Мы летим в черноте, из одной пустоты в другую. Одной рукой она ухватила меня за шиворот, другой прижимает к животу свои листья.

А вокруг – дырка от бублика, чистейший вакуум с одним «у», картина Малевича в пересказе Кагановича…

А никакая не материя.

Но меня это устраивает.

Читая Кьеркегора

Огородики, сарайчики, некрашеные заборы, подсолнухи квелые рядами, сухой лужок и коза на нем. Тополя вдоль дороги – серые, пыльные, неживые какие-то.

Глупо день начался, ночная духота утомила до того, что с утра выпил полстакана чаю – и все. Трясет автобус, раскачивает. Качается впереди горянка-колхозница в чем-то серо-желтом, и пахнет ею: чуть затхло одеждой и потом. Громыхает разболтанный остов, скрежещет железо. Промчался встречный грузовик, рвануло в открытое окно горячим ветром, пылью и навозом – едко и душно. Видимо, в кузове перевозили скот…

Когда едешь вот так в первый раз по незнакомой местности, оторвавшись от привычных забот, выбившись из ритма жизни, набившей уже оскому, в голову лезут эдаким невнятным комом странные, будто чужие, даже не мысли, а невесть что.

И сам не поймешь: видится это, слышится, или еще как представляется уму…

И, бывает до того впечатляет, что кажется: никогда уже не вернешься туда, откуда выехал. Что будешь теперь долго-долго болтаться в этом автобусе по раздолбанному шоссе, пока не доедешь до невиданного никогда поселения, сойдешь там, и побредешь к неизвестному будущему в виде незнакомых жутковатых мужчин и странных, бесконечно чужих женщин. Войдешь в полузаброшенный, не тобою обжитой дом, гулкий и темный, и будет он пахнуть по-особому, пылью и тленом. И осядешь там уже навсегда, навечно.

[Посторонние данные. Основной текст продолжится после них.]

/-- 42_result.md R54, with the hazards of 70_reset_and_hazards.md R90 and R92: a READ ends nothing, consecutive READs
respond the same, and the UPDATEs after it continue the same message. -/
def Obligations.ReadDoesNotEndTheMessage : Prop :=
  (∀ (s : State) (c : Word) (n : Nat), s.crc = some c →
    runInputs (List.replicate n (Input.ofInstr .read)) s
      = .next { s with responses := s.responses ++ List.replicate n (c ^^^ 0xFFFFFFFF#32) }) ∧
  (∀ (s : State) (a b : List Byte),
    runInputs (Input.ofInstr .init :: updateInputs a ++ [Input.ofInstr .read] ++ updateInputs b
        ++ [Input.ofInstr .read]) s
      = .next { s with
          crc := some ((a ++ b).foldl crcStep 0xFFFFFFFF#32)
          responses := s.responses ++ [crc32 a, crc32 (a ++ b)] }) ∧
  (crc32 [0x61#8] = 0xE8B7BE43#32 ∧ crc32 [0x61#8, 0x62#8, 0x63#8] = 0x352441C2#32) ∧
  (crc32 [0x49#8, 0x45#8, 0x4E#8, 0x44#8] = 0xAE426082#32 ∧
    crc32 [0x49#8, 0x45#8, 0x4E#8, 0x44#8, 0x61#8, 0x62#8, 0x63#8] ≠ crc32 [0x61#8, 0x62#8, 0x63#8])

/-- 42_result.md R55: the empty message, after INIT and after reset. -/
def Obligations.EmptyMessageRespondsZero : Prop :=
  ∀ (s : State) (first : Input), first = Input.ofInstr .init ∨ first.reset = true →
    runInputs [first, Input.ofInstr .read] s
      = .next { s with crc := some 0xFFFFFFFF#32, responses := s.responses ++ [0x00000000#32] }

/-- 70_reset_and_hazards.md R89: after reset the INIT of the first message may be left out; IDLEs and READs anywhere in
a span leave the message's value. -/
def Obligations.OrderOfAMessage : Prop :=
  ∀ (s : State) (first : Input) (span : List Input) (m : List Byte),
    first = Input.ofInstr .init ∨ first.reset = true →
    (span.filter fun i => !(i.does .idle || i.does .read)) = updateInputs m →
    ∃ s' s'' : State, runInputs (first :: span) s = .next s' ∧ exec .read s' = .next s'' ∧
      s''.responses = s'.responses ++ [crc32 m]

open Polynomial in
/-- 43_message_function.md R60, the whole rule: after INIT and the UPDATEs of m, bit i of `crc` is the coefficient of
x^(31-i) in (M x^32 + (x^31 + ... + 1) x^N) mod G over GF(2), whatever the state before. -/
def Obligations.RegisterIsThePolynomialRemainder : Prop :=
  ∀ (m : List Byte) (s : State),
    let N : Nat := 8 * m.length
    let u : Nat → ZMod 2 := fun j => if (m.getD (j / 8) 0#8).getLsbD (j % 8) then 1 else 0
    let M : (ZMod 2)[X] := ∑ j ∈ Finset.range N, C (u j) * X ^ (N - 1 - j)
    let G : (ZMod 2)[X] := X ^ 32 + X ^ 26 + X ^ 23 + X ^ 22 + X ^ 16 + X ^ 12 + X ^ 11 + X ^ 10 + X ^ 8 + X ^ 7
      + X ^ 5 + X ^ 4 + X ^ 2 + X + 1
    let R : (ZMod 2)[X] := (M * X ^ 32 + (∑ k ∈ Finset.range 32, X ^ k) * X ^ N) %ₘ G
    ∃ c : Word, runInputs (Input.ofInstr .init :: updateInputs m) s = .next { s with crc := some c } ∧
      (∀ i : Nat, i < 32 → (if c.getLsbD i then (1 : ZMod 2) else 0) = R.coeff (31 - i)) ∧
      crc32 m = c ^^^ 0xFFFFFFFF#32

/-- The polynomial meaning of the register as an invariant that every step keeps, over all states (43_message_function.md
section 2 with 20_memory.md section 1): if `crc` holds the remainder of the message so far, then after a step it holds
the remainder of the message after that step. -/
def Obligations.RemainderOfTheMessageIsKeptByEveryStep : Prop :=
  ∀ (s s' : State) (m : List Byte) (c : Word), s.crc = some c → IsRemainderOf c m → step s = .next s' →
    ∃ c' : Word, s'.crc = some c' ∧ IsRemainderOf c' (messageStep m (nextInput s))

/-- That invariant holds after reset, for the empty message. -/
def Obligations.RemainderAtReset : Prop := ∃ c : Word, State.reset.crc = some c ∧ IsRemainderOf c []

/-- 43_message_function.md R61: the affine law for three messages of one length, that the difference of two values
depends only on the difference of the messages and the length, and that `CRC32` is not linear. -/
def Obligations.AffineLaw : Prop :=
  let xor := fun a b : List Byte => List.zipWith (· ^^^ ·) a b
  (∀ a b c : List Byte, a.length = b.length → b.length = c.length →
    crc32 (xor (xor a b) c) = crc32 a ^^^ crc32 b ^^^ crc32 c) ∧
  (∀ a b a' b' : List Byte, a.length = b.length → a'.length = b'.length → a.length = a'.length →
    xor a b = xor a' b' → crc32 a ^^^ crc32 b = crc32 a' ^^^ crc32 b') ∧
  crc32 [] = 0x00000000#32 ∧ crc32 [0x00#8] = 0xD202EF8D#32 ∧
  (∃ a b : List Byte, a.length = b.length ∧ crc32 (xor a b) ≠ crc32 a ^^^ crc32 b)

/-- 43_message_function.md R62: single-bit changes and changes inside four consecutive bytes are always detected, a
flipped bit of the wire value is detected, and neither holds for wider changes or for changes of both parts. -/
def Obligations.ErrorDetection : Prop :=
  (∀ (p q : List Byte) (d : Byte) (i : Nat), i < 8 →
    crc32 (p ++ (d ^^^ BitVec.twoPow 8 i) :: q) ≠ crc32 (p ++ d :: q)) ∧
  (∀ p q a b : List Byte, a.length = b.length → a.length ≤ 4 → a ≠ b →
    crc32 (p ++ a ++ q) ≠ crc32 (p ++ b ++ q)) ∧
  (∀ (t : Vector Byte 4) (p q : List Byte) (d : Byte) (i : Nat), i < 8 →
    verifyChunk t (p ++ (d ^^^ BitVec.twoPow 8 i) :: q) (crc32 (chunkMessage t (p ++ d :: q)))
      = .error .checksumMismatch) ∧
  (∀ (t : Vector Byte 4) (p : List Byte) (i : Nat), i < 32 →
    verifyChunk t p (crc32 (chunkMessage t p) ^^^ BitVec.twoPow 32 i) = .error .checksumMismatch) ∧
  (∃ a b : List Byte, a.length = b.length ∧ a ≠ b ∧ crc32 a = crc32 b) ∧
  (∀ (t : Vector Byte 4) (p : List Byte), ∃ wire : Word, verifyChunk t p wire = .ok (Chunk.create t p))

/-- 43_message_function.md R63: fed least significant byte first, the checksum leads every message to one constant; in
the document's stream order it does not. -/
def Obligations.ResidueOnlyForTheOtherByteOrder : Prop :=
  (∀ m : List Byte, (m ++ littleEndianBytes (crc32 m)).foldl crcStep 0xFFFFFFFF#32 = 0xDEBB20E3#32) ∧
  0xDEBB20E3#32 ^^^ 0xFFFFFFFF#32 = 0x2144DF1C#32 ∧
  (let m : List Byte := [0x31#8, 0x32#8, 0x33#8, 0x34#8, 0x35#8, 0x36#8, 0x37#8, 0x38#8, 0x39#8]
   (m ++ bigEndianBytes (crc32 m)).foldl crcStep 0xFFFFFFFF#32 = 0xC3368BD3#32) ∧
  (¬ ∃ c : Word, ∀ m : List Byte, (m ++ bigEndianBytes (crc32 m)).foldl crcStep 0xFFFFFFFF#32 = c)

/-- Idempotence: a second IDLE or INIT changes nothing, a second READ changes no `crc`, a second UPDATE of the same byte
absorbs a second byte (20_memory.md section 3); a second reset changes nothing (70_reset_and_hazards.md section 1). -/
def Obligations.OnlyUpdateIsNotIdempotent : Prop :=
  (∀ (s : State) (i : Input), i.reset = true ∨ i.does .idle = true ∨ i.does .init = true →
    runInputs [i, i] s = runInputs [i] s) ∧
  (∀ (s : State) (c : Word), s.crc = some c → ∃ s' : State,
    runInputs [Input.ofInstr .read, Input.ofInstr .read] s = .next s' ∧ s'.crc = some c) ∧
  (∀ (s : State) (c : Word) (d : Byte), s.crc = some c →
    runInputs [Input.ofInstr (.update d), Input.ofInstr (.update d)] s
      = .next { s with crc := some ([d, d].foldl crcStep c) }) ∧
  (∃ (c : Word) (d : Byte), crcStep (crcStep c d) d ≠ crcStep c d)

/-! ## Ports, instances, assembler -/

/-- 70_reset_and_hazards.md R96: per edge, the next-state function, `result` and `result_valid` of the ports are what
the block does with the input the pins stand for. -/
def Obligations.PortsAgreeWithTheBlock : Prop :=
  (∀ c : Word, resultPort c = c ^^^ 0xFFFFFFFF#32) ∧
  (∀ (p : Pins) (s : State) (c : Word), s.crc = some c →
    applyInput p.toInput s = .next { s with
      crc := some (if p.rst then 0xFFFFFFFF#32
        else if p.cmdValid ∧ p.cmd.extractLsb' 8 2 = 0b01#2 then 0xFFFFFFFF#32
        else if p.cmdValid ∧ p.cmd.extractLsb' 8 2 = 0b10#2 then crcStep c (p.cmd.extractLsb' 0 8)
        else c)
      responses := s.responses ++ if resultValid p then [resultPort c] else [] }) ∧
  (∀ (p : Pins) (c : Word), applyInput p.toInput ⟨some c, [], []⟩
    = .next ⟨some (nextCrc p c), [], if resultValid p then [resultPort c] else []⟩) ∧
  (∀ p : Pins, resultValid p = true ↔ p.rst = false ∧ p.toInput.presented = .read) ∧
  (∀ p : Pins, p.cmdValid = false → p.toInput.presented = .idle)

/-- Instances share no state (60_exceptions.md section 4): an input to one instance is the block's own step there and
changes no other instance, and an input that stops stops on that instance's account. -/
def Obligations.InstancesShareNothing : Prop :=
  ∀ (n : Nat) (sys : Vector State n) (k : Fin n) (i : Input),
    (∀ sys' : Vector State n, applyAt k i sys = .next sys' →
      applyInput i sys[k] = .next sys'[k] ∧ ∀ j : Fin n, j ≠ k → sys'[j] = sys[j]) ∧
    (∀ s' : State, applyInput i sys[k] = .next s' → ∃ sys', applyAt k i sys = .next sys' ∧ sys'[k] = s')

/-- 30_encoding.md section 3. UPDATES expands to one UPDATE a byte, in order, and to nothing with no byte; CRC32 to INIT,
those UPDATEs, READ, and to INIT, READ for the empty text (the pseudo-instructions UPDATES and CRC32 there). The bytes of
a row of operands that is not one text are the operands' own bytes, in order. The three forms of a byte operand and the
error for 256 are the operand syntax of the same section. That the first clause's CRC32 takes an empty row too is the
model's choice: DESIGN CHOICE, log entry 7. -/
def Obligations.PseudoInstructionsExpand : Prop :=
  (∀ (operands : List Token) (bytes : List Byte), byteOperands operands = .ok bytes →
    assembleTokens (.word ['U', 'P', 'D', 'A', 'T', 'E', 'S'] :: operands)
      = .ok (bytes.map fun d => Input.ofInstr (.update d)) ∧
    assembleTokens (.word ['C', 'R', 'C', '3', '2'] :: operands)
      = .ok (Input.ofInstr .init :: (bytes.map fun d => Input.ofInstr (.update d)) ++ [Input.ofInstr .read])) ∧
  (∀ (operands : List Token) (bytes : List Byte), (∀ cs : List Char, operands ≠ [.text cs]) →
    (byteOperands operands = .ok bytes ↔ operands.map byteOperand = bytes.map .ok)) ∧
  (∀ cs : List Char, (∀ c ∈ cs, 32 ≤ c.toNat ∧ c.toNat ≤ 126) →
    byteOperands [.text cs] = .ok (cs.map fun c => BitVec.ofNat 8 c.toNat)) ∧
  assemble "UPDATES" = .ok [] ∧
  assemble "CRC32 \"\"" = .ok [Input.ofInstr .init, Input.ofInstr .read] ∧
  (assemble "UPDATE 0x31" = .ok [Input.ofInstr (.update 0x31#8)] ∧
    assemble "UPDATE 49" = .ok [Input.ofInstr (.update 0x31#8)] ∧
    assemble "UPDATE '1'" = .ok [Input.ofInstr (.update 0x31#8)]) ∧
  assemble "UPDATE 256" = .error .operandOutOfRange

/-! ## The host's contract -/

/-- 20_memory.md R25: the four bytes of a checksum in stream order, and the wire value of four bytes. -/
def Obligations.ChecksumBytesAreBigEndian : Prop :=
  (∀ v : Word, bigEndianBytes v
    = [v.extractLsb' 24 8, v.extractLsb' 16 8, v.extractLsb' 8 8, v.extractLsb' 0 8]) ∧
  (∀ b0 b1 b2 b3 : Byte, (wireValue b0 b1 b2 b3).toNat
    = b0.toNat * 2 ^ 24 + b1.toNat * 2 ^ 16 + b2.toNat * 2 ^ 8 + b3.toNat) ∧
  (∀ v : Word, wireValue (v.extractLsb' 24 8) (v.extractLsb' 16 8) (v.extractLsb' 8 8) (v.extractLsb' 0 8) = v) ∧
  bigEndianBytes (crc32 [0x31#8, 0x32#8, 0x33#8, 0x34#8, 0x35#8, 0x36#8, 0x37#8, 0x38#8, 0x39#8])
    = [0xCB#8, 0xF4#8, 0x39#8, 0x26#8]
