-- ==== Sys2Proof/Laws/Gf2.lean ====
section
/-! SUPPORT. The bit-step as arithmetic over GF(2) (41_update.md R50): it is additive in XOR, it can be undone, and it is
a plain shift while the low bits are zero. -/

namespace Sys2Proof.Machine

/-- The bit-step without a branch between two registers. -/
theorem bitStep_eq (c : Word) :
    bitStep c = (c >>> 1) ^^^ (if c.getLsbD 0 then Config.polyReflected else 0#32) := by
  unfold bitStep; split <;> simp

@[simp] theorem bitStep_zero : bitStep 0#32 = 0#32 := by decide

theorem bitStep_xor (a b : Word) : bitStep (a ^^^ b) = bitStep a ^^^ bitStep b := by
  simp only [bitStep_eq, BitVec.getLsbD_xor, BitVec.ushiftRight_xor_distrib]
  cases a.getLsbD 0 <;> cases b.getLsbD 0 <;>
    simp [BitVec.xor_assoc, BitVec.xor_comm Config.polyReflected]

/-- The top bit of a bit-step is the bit that left. -/
theorem bitStep_top (c : Word) : (bitStep c).getLsbD 31 = c.getLsbD 0 := by
  rw [bitStep_eq]
  cases c.getLsbD 0 <;> simp [Config.polyReflected]

theorem bitStep_injective : Function.Injective bitStep := by
  intro a b h
  have h0 : a.getLsbD 0 = b.getLsbD 0 := by rw [← bitStep_top, ← bitStep_top, h]
  rw [bitStep_eq, bitStep_eq, h0, BitVec.xor_left_inj] at h
  apply BitVec.eq_of_getLsbD_eq
  intro i hi
  cases i with
  | zero => exact h0
  | succ k =>
    have := congrArg (fun v : Word => v.getLsbD k) h
    simpa [Nat.add_comm] using this

theorem bitSteps_xor (n : Nat) (a b : Word) : bitStep^[n] (a ^^^ b) = bitStep^[n] a ^^^ bitStep^[n] b := by
  induction n generalizing a b with
  | zero => rfl
  | succ n ih => simp only [Function.iterate_succ, Function.comp, bitStep_xor, ih]

@[simp] theorem bitSteps_zero (n : Nat) : bitStep^[n] 0#32 = 0#32 := by
  induction n with
  | zero => rfl
  | succ n ih => rw [Function.iterate_succ_apply, bitStep_zero, ih]

/-- While the n low bits are zero, n bit-steps are a shift by n. -/
theorem bitSteps_shift (n : Nat) (c : Word) (h : ∀ i < n, c.getLsbD i = false) : bitStep^[n] c = c >>> n := by
  induction n generalizing c with
  | zero => simp
  | succ n ih =>
    have h0 : bitStep c = c >>> 1 := by rw [bitStep_eq, h 0 (by omega)]; simp
    rw [Function.iterate_succ_apply, h0, ih, ← BitVec.shiftRight_add, Nat.add_comm]
    intro i hi
    simpa [Nat.add_comm] using h (i + 1) (by omega)

theorem zext32_xor (d e : Byte) : zext32 (d ^^^ e) = zext32 d ^^^ zext32 e := by
  simp [zext32, BitVec.setWidth_xor]

theorem zext32_injective : Function.Injective zext32 := by
  intro d e h
  simpa [zext32] using congrArg (BitVec.setWidth 8) h

theorem crcStep_injective (d : Byte) : Function.Injective fun c : Word => crcStep c d := by
  intro a b h
  exact (BitVec.xor_left_inj _).mp (bitStep_injective.iterate 8 h)

/-- Different bytes never lead one register to one value. -/
theorem crcStep_byte_injective (c : Word) : Function.Injective fun d : Byte => crcStep c d := by
  intro d e h
  exact zext32_injective ((BitVec.xor_right_inj _).mp (bitStep_injective.iterate 8 h))

/-- A value as its low byte and its upper bits. -/
theorem low_xor_high (v : Word) : v = zext32 (byteOf 0 v) ^^^ ((v >>> 8) <<< 8) := by
  apply BitVec.eq_of_getLsbD_eq
  intro i hi
  by_cases h : i < 8
  · simp [zext32, byteOf, h, hi]
  · have e : 8 + (i - 8) = i := by omega
    simp [zext32, byteOf, h, hi, e]

/-- Eight bit-steps of a value: those of its low byte, and its upper bits shifted by 8 (41_update.md R48). -/
theorem bitSteps_low_high (v : Word) : bitStep^[8] v = bitStep^[8] (zext32 (byteOf 0 v)) ^^^ (v >>> 8) := by
  conv_lhs => rw [low_xor_high v]
  rw [bitSteps_xor, bitSteps_shift 8 ((v >>> 8) <<< 8) (by intro i hi; simp [hi])]
  congr 1
  apply BitVec.eq_of_getLsbD_eq
  intro i hi
  by_cases h : i < 24
  · simp; omega
  · have : v.getLsbD (8 + i) = false := BitVec.getLsbD_of_ge v (8 + i) (by omega)
    simp [this]

/-- A byte placed k bits up is at the bottom after k bit-steps. -/
theorem bitSteps_placed (d : Byte) {k : Nat} (hk : k ≤ 24) : bitStep^[k] (zext32 d <<< k) = zext32 d := by
  rw [bitSteps_shift _ _ (by intro i hi; simp [hi])]
  apply BitVec.eq_of_getLsbD_eq
  intro i hi
  by_cases h : i < 8
  · have h1 : k + i < 32 := by omega
    simp [zext32, h, hi, h1]
  · have : d.getLsbD i = false := BitVec.getLsbD_of_ge d i (by omega)
    simp [zext32, this]

/-- Bit-reversal turns the right-shifting bit-step into the left-shifting one (90_conflicts.md C5). -/
theorem leftBit_bitrev32 (c : Word) : leftBit (bitrev32 c) = bitrev32 (bitStep c) := by
  have hp : Config.poly = bitrev32 Config.polyReflected := by decide +kernel
  have hs : (bitrev32 c) <<< 1 = bitrev32 (c >>> 1) := by
    apply BitVec.eq_of_getLsbD_eq
    intro i hi
    simp only [bitrev32, BitVec.getLsbD_shiftLeft, BitVec.getLsbD_reverse, BitVec.getMsbD_eq_getLsbD,
      BitVec.getLsbD_ushiftRight]
    cases i with
    | zero => simp
    | succ k =>
      have h1 : k < 32 := by omega
      have h2 : 1 + (30 - k) = 31 - k := by omega
      simp [hi, h1, h2]
  have hx : ∀ a b : Word, bitrev32 (a ^^^ b) = bitrev32 a ^^^ bitrev32 b := by
    intro a b
    apply BitVec.eq_of_getLsbD_eq
    intro i hi
    simp [bitrev32, BitVec.getLsbD_reverse]
  have h31 : (bitrev32 c).getLsbD 31 = c.getLsbD 0 := by
    rw [bitrev32, BitVec.getLsbD_reverse, BitVec.getMsbD_eq_getLsbD]; rfl
  unfold leftBit bitStep
  rw [h31, hs]
  split
  · rw [hx, hp]
  · rfl

end Sys2Proof.Machine
end

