-- ==== Sys2Proof/Laws/Message.lean ====
section
/-! SUPPORT. Input sequences and messages. -/

namespace Sys2Proof.Machine

@[simp] theorem runBytes_nil (c : Word) : runBytes c [] = c := rfl
@[simp] theorem runBytes_cons (c : Word) (d : Byte) (m : List Byte) :
    runBytes c (d :: m) = runBytes (crcStep c d) m := rfl

theorem runBytes_concat (c : Word) (m : List Byte) (d : Byte) :
    runBytes c (m ++ [d]) = crcStep (runBytes c m) d := by simp [runBytes]

@[simp] theorem updateInputs_nil : updateInputs [] = [] := rfl
@[simp] theorem updateInputs_cons (d : Byte) (m : List Byte) :
    updateInputs (d :: m) = Input.ofInstr (.update d) :: updateInputs m := rfl
@[simp] theorem updateInputs_append (a b : List Byte) :
    updateInputs (a ++ b) = updateInputs a ++ updateInputs b := List.map_append

theorem does_iff {i : Input} {c : Instr} : i.does c = true ↔ i.reset = false ∧ i.presented = c := by
  simp [Input.does]

/-- The UPDATEs of a byte sequence fold the step over it and touch nothing else. -/
theorem runInputs_updates (m : List Byte) {s : State} {c : Word} (h : s.crc = some c) :
    runInputs (updateInputs m) s = .next (if m = [] then s else writeCrc (runBytes c m) s) := by
  induction m generalizing s c with
  | nil => rfl
  | cons d m ih =>
    rw [updateInputs_cons, runInputs_cons (s' := writeCrc (crcStep c d) s)
      (by rw [applyInput_ofInstr, execUpdate_eq h]), ih (writeCrc_crc _ _)]
    by_cases hm : m = [] <;> simp [hm, writeCrc]

/-- The same with the register's value written out. -/
theorem runInputs_updates_crc (m : List Byte) {s : State} {c : Word} (h : s.crc = some c) :
    runInputs (updateInputs m) s = .next { s with crc := some (runBytes c m) } := by
  rw [runInputs_updates m h]
  by_cases hm : m = []
  · obtain ⟨crc, input, responses⟩ := s
    cases h
    simp [hm]
  · simp [hm, writeCrc]

end Sys2Proof.Machine
end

Помню, доехал, нахлебался посреди базара воды из крана – древняя колонка-насос с отполированной до блеска ручкой. А мысли шуршали сухонькие: о том, что вода на побережье далеко не лучшего качества, а здесь и вообще… Ржавчиной отдает, а может и чем похуже. В квартире, кстати, то же самое. За такие деньги притом! И от моря вовсе не так близко, как показалось. Сперва с горы по тропе вдоль кладбища, а потом до пляжа еще минут двадцать.

Прошелся туда-сюда по рядам, но ничего не купил – как-то не решился, все казалось, что если поискать, то можно найти лучше. У самой ограды остановился и долго стоял. Глядел в просвет меж дальних домов. Море было серое. Все чувства как-то притупились. В глазах потемнело, а в уши будто напихали ваты. Кажется, такое состояние называется запредельным торможением. Тускло и глухо было на этом базаре.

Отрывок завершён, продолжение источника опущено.